__YOUR OBJECTIVE__
Starting with the line that contains "-- ==== Sys2Proof/WellFormed.lean" and stopping after the line that contains "its width. -/", copy the entries below exactly. Include nothing else.

__PROVIDED RECORDS__

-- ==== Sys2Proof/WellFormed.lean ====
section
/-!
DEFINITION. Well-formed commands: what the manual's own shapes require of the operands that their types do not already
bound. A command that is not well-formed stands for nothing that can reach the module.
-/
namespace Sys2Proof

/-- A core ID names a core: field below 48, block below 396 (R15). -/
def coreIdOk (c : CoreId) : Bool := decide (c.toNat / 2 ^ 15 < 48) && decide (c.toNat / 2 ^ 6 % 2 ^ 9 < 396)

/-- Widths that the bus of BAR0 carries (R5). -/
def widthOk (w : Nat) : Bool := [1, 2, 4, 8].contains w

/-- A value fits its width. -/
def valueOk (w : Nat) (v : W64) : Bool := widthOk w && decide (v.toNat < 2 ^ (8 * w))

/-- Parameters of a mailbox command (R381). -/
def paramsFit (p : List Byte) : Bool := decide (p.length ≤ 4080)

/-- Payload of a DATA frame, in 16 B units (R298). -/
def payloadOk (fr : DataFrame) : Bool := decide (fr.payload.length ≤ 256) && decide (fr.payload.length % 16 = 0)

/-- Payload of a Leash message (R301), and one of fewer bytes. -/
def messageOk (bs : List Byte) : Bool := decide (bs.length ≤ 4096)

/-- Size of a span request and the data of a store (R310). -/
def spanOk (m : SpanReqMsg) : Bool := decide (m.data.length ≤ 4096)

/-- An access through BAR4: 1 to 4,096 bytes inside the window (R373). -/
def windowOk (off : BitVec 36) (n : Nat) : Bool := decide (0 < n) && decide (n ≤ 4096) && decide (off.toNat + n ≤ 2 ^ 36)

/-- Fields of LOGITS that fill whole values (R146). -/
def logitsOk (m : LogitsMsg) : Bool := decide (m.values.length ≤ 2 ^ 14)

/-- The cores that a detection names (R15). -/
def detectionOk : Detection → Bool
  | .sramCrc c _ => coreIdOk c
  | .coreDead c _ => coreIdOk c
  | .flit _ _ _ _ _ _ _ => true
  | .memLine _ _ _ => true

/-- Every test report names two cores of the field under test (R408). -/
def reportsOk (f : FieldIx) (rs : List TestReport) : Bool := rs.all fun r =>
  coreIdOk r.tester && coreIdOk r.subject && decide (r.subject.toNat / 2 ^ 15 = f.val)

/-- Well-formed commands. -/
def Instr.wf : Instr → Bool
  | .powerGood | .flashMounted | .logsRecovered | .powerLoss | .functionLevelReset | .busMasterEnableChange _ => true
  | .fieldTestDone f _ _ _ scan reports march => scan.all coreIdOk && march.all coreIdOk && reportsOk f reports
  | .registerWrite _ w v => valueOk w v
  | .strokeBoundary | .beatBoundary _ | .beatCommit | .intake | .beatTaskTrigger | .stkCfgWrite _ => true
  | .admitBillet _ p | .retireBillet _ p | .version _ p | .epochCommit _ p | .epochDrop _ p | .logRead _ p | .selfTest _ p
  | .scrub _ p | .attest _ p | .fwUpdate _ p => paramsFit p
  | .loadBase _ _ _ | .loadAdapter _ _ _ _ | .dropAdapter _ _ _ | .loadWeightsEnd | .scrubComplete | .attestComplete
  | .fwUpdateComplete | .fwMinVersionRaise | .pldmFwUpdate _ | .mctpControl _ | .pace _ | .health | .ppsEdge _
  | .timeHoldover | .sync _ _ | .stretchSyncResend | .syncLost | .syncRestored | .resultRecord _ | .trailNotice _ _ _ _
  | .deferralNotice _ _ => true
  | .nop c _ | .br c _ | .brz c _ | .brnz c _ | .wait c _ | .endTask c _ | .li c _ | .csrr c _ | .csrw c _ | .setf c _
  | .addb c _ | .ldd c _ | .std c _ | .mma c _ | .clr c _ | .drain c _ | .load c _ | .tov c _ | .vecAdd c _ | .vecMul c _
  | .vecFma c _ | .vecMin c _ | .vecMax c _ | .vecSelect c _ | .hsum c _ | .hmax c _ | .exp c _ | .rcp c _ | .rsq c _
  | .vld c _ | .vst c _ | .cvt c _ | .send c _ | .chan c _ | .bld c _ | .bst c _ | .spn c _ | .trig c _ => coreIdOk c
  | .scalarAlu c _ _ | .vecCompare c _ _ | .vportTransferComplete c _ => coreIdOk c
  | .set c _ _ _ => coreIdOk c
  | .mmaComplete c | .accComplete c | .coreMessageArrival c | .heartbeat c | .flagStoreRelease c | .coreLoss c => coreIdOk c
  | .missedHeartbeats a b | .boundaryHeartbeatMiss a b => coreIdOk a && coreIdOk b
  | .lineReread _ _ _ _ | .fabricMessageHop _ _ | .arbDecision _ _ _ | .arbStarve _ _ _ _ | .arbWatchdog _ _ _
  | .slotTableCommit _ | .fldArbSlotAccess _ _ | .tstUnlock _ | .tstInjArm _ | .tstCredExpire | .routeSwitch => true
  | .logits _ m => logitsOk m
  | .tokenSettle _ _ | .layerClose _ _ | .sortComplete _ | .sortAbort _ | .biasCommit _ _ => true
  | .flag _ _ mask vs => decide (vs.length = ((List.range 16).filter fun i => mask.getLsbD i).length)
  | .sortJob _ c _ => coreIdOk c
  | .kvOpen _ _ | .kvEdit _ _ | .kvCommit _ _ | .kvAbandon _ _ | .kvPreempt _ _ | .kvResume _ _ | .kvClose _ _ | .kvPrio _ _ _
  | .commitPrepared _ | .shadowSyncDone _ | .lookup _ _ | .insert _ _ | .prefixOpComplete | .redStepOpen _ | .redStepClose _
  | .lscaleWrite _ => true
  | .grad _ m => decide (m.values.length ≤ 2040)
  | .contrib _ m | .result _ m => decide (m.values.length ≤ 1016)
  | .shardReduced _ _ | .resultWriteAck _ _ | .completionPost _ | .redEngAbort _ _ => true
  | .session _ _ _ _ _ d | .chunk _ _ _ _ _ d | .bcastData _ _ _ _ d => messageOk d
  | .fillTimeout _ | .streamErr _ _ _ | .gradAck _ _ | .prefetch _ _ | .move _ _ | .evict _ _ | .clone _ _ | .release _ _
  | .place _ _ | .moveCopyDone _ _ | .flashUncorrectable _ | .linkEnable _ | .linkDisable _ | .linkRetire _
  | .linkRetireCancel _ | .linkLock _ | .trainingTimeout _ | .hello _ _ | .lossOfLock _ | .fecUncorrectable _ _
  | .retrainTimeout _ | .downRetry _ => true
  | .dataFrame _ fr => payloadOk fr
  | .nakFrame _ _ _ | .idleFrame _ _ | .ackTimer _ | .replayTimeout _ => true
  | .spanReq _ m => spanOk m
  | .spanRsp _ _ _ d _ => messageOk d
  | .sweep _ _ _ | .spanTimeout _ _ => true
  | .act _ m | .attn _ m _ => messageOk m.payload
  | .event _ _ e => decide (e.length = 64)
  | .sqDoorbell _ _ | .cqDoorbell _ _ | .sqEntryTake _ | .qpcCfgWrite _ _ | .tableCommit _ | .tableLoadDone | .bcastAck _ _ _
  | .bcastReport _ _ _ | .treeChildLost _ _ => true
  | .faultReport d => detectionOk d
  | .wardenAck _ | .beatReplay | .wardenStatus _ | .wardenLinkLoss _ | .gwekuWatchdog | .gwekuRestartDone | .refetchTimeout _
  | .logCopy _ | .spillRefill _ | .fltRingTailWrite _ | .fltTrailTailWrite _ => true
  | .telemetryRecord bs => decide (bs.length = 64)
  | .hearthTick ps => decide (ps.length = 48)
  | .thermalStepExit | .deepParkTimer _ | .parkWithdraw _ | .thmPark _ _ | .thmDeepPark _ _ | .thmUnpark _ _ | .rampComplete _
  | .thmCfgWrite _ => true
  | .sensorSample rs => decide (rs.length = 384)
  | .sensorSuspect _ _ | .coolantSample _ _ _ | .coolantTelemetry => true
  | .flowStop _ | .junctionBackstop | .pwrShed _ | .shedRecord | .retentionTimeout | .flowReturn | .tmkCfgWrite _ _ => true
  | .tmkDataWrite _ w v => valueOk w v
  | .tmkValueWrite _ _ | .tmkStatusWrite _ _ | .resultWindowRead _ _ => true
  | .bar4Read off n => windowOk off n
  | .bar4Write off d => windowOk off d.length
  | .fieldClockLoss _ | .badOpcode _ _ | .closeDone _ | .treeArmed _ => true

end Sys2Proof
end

==

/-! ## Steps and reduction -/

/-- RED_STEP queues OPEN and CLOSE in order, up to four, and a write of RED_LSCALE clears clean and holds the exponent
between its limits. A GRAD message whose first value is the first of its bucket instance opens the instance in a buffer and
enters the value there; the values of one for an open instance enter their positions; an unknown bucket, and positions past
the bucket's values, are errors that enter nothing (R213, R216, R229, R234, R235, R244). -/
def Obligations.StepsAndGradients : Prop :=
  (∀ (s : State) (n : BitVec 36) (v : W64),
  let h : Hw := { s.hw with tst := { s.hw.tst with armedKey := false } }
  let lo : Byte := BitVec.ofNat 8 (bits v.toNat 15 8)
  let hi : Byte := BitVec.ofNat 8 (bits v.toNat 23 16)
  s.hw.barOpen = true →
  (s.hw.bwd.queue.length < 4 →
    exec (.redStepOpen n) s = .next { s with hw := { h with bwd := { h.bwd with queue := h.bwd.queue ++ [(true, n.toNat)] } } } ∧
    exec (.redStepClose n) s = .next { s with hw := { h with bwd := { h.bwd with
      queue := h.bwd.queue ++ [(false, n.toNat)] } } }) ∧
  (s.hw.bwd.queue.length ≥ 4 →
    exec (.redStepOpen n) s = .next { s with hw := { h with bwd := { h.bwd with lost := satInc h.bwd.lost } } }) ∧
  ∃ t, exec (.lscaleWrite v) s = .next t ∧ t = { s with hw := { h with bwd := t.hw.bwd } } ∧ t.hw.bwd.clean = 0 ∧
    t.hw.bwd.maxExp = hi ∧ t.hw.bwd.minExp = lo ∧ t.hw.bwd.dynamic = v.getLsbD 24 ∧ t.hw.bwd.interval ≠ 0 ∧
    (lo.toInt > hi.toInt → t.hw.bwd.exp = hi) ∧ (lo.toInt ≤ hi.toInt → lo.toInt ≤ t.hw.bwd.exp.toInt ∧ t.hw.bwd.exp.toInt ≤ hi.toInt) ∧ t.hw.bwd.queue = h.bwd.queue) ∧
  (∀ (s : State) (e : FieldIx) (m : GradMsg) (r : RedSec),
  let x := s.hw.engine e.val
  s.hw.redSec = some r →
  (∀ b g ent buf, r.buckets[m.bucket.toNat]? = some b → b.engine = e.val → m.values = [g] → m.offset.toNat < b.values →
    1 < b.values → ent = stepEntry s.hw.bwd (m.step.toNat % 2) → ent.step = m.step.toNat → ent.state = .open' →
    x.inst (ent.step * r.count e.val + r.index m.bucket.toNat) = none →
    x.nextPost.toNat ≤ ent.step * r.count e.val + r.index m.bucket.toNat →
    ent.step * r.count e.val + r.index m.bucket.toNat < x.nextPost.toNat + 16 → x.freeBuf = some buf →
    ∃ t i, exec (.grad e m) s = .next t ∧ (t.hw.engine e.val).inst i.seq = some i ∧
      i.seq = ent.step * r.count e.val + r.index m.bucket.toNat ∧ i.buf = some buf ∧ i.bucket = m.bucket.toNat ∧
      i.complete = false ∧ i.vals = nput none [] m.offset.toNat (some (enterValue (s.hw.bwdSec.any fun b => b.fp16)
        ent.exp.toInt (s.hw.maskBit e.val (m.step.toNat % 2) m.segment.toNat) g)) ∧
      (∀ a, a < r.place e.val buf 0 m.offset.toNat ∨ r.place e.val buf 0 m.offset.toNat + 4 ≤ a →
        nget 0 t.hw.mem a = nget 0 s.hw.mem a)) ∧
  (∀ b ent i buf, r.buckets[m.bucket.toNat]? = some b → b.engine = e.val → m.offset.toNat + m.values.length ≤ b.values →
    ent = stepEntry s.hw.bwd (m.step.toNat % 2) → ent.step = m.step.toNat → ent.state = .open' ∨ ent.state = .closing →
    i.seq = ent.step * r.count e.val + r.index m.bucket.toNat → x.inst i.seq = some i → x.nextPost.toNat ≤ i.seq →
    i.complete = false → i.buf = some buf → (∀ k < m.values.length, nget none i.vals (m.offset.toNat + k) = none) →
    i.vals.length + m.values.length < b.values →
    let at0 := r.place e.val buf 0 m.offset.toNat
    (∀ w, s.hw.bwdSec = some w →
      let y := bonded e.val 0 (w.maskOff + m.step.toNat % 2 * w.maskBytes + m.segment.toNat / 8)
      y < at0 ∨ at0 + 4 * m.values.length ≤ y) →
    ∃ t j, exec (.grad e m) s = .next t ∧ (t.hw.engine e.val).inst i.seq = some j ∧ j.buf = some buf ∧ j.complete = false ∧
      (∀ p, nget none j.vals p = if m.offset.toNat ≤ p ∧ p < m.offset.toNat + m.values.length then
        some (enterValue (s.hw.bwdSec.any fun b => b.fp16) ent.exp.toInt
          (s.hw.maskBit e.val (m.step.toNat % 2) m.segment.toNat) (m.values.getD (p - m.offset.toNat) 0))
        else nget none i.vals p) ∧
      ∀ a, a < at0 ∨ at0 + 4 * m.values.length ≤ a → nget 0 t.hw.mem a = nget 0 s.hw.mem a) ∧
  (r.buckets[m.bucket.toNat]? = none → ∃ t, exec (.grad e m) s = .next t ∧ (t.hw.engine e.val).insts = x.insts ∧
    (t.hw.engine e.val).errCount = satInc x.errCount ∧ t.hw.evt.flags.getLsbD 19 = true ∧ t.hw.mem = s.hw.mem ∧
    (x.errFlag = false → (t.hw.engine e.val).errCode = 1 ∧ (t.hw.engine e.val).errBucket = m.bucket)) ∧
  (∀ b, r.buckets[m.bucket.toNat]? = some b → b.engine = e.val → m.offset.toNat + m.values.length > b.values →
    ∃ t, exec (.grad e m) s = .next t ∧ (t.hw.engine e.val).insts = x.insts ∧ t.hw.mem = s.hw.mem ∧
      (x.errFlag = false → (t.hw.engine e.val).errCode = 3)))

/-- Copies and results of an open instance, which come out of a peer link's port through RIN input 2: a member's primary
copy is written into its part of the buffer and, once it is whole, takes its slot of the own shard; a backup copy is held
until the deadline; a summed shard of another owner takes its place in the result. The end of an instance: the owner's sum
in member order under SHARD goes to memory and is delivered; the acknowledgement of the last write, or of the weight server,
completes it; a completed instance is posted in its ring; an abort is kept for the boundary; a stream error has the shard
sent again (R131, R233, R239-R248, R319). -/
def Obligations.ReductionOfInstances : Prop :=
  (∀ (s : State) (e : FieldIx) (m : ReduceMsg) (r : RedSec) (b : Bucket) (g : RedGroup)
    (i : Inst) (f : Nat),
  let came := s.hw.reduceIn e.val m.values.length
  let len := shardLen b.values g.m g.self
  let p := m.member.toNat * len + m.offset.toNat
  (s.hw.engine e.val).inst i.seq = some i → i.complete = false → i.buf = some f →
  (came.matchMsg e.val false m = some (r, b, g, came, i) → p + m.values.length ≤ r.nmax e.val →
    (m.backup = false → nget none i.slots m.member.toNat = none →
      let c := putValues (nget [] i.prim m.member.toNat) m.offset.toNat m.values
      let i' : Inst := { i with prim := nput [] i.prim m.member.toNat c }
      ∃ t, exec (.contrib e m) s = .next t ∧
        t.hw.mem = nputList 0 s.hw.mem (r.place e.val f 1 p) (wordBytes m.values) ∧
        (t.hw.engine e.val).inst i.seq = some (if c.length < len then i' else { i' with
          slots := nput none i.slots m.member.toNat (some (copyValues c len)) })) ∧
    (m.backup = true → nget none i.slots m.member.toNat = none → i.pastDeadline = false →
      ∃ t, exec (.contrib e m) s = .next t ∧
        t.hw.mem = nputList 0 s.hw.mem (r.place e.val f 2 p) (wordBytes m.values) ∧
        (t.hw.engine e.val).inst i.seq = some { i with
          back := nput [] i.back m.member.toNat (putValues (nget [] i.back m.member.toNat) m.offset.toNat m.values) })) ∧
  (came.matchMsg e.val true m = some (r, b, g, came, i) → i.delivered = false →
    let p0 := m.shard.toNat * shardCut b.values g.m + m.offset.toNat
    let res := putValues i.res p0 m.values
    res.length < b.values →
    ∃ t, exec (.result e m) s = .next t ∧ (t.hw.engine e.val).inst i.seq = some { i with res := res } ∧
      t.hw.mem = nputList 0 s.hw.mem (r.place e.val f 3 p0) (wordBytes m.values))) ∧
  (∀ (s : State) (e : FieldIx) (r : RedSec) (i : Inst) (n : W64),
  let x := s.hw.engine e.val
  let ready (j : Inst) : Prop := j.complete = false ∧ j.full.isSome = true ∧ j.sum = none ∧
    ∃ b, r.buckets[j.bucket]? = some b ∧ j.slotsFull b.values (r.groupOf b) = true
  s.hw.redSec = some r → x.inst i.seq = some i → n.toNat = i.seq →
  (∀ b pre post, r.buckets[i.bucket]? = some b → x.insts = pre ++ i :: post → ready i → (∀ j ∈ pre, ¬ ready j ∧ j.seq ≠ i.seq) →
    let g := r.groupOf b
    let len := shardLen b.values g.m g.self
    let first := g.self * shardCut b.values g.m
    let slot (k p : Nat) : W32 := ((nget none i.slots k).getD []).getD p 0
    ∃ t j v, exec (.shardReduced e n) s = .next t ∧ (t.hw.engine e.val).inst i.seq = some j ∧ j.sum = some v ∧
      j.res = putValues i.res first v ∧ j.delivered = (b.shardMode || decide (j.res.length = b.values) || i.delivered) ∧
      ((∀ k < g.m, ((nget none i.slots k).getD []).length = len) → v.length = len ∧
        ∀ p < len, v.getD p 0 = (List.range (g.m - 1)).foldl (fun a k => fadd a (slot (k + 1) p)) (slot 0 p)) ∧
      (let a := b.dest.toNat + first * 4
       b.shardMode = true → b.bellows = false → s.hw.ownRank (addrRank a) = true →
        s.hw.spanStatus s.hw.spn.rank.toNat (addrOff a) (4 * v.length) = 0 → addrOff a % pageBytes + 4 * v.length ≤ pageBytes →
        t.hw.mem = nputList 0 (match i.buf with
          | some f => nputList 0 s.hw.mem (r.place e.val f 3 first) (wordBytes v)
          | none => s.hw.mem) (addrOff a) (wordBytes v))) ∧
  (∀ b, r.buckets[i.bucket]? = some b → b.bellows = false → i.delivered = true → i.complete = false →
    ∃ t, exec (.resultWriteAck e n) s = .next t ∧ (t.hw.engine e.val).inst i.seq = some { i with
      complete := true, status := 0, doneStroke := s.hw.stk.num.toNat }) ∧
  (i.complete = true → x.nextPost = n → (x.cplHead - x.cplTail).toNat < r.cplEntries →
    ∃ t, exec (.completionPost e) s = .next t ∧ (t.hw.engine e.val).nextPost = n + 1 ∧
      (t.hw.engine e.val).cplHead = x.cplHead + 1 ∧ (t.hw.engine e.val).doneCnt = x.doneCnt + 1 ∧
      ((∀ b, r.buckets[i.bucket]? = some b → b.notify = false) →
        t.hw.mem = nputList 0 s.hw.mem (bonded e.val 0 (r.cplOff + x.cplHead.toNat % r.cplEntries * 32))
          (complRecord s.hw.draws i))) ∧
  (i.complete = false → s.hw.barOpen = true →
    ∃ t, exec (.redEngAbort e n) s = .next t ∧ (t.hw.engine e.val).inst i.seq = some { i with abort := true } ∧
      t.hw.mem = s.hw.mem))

__EXERCISE OUTPUT__
-- ==== Sys2Proof/WellFormed.lean ====
section
/-!
DEFINITION. Well-formed commands: what the manual's own shapes require of the operands that their types do not already
bound. A command that is not well-formed stands for nothing that can reach the module.
-/
namespace Sys2Proof

/-- A core ID names a core: field below 48, block below 396 (R15). -/
def coreIdOk (c : CoreId) : Bool := decide (c.toNat / 2 ^ 15 < 48) && decide (c.toNat / 2 ^ 6 % 2 ^ 9 < 396)

/-- Widths that the bus of BAR0 carries (R5). -/
def widthOk (w : Nat) : Bool := [1, 2, 4, 8].contains w

/-- A value fits its width. -/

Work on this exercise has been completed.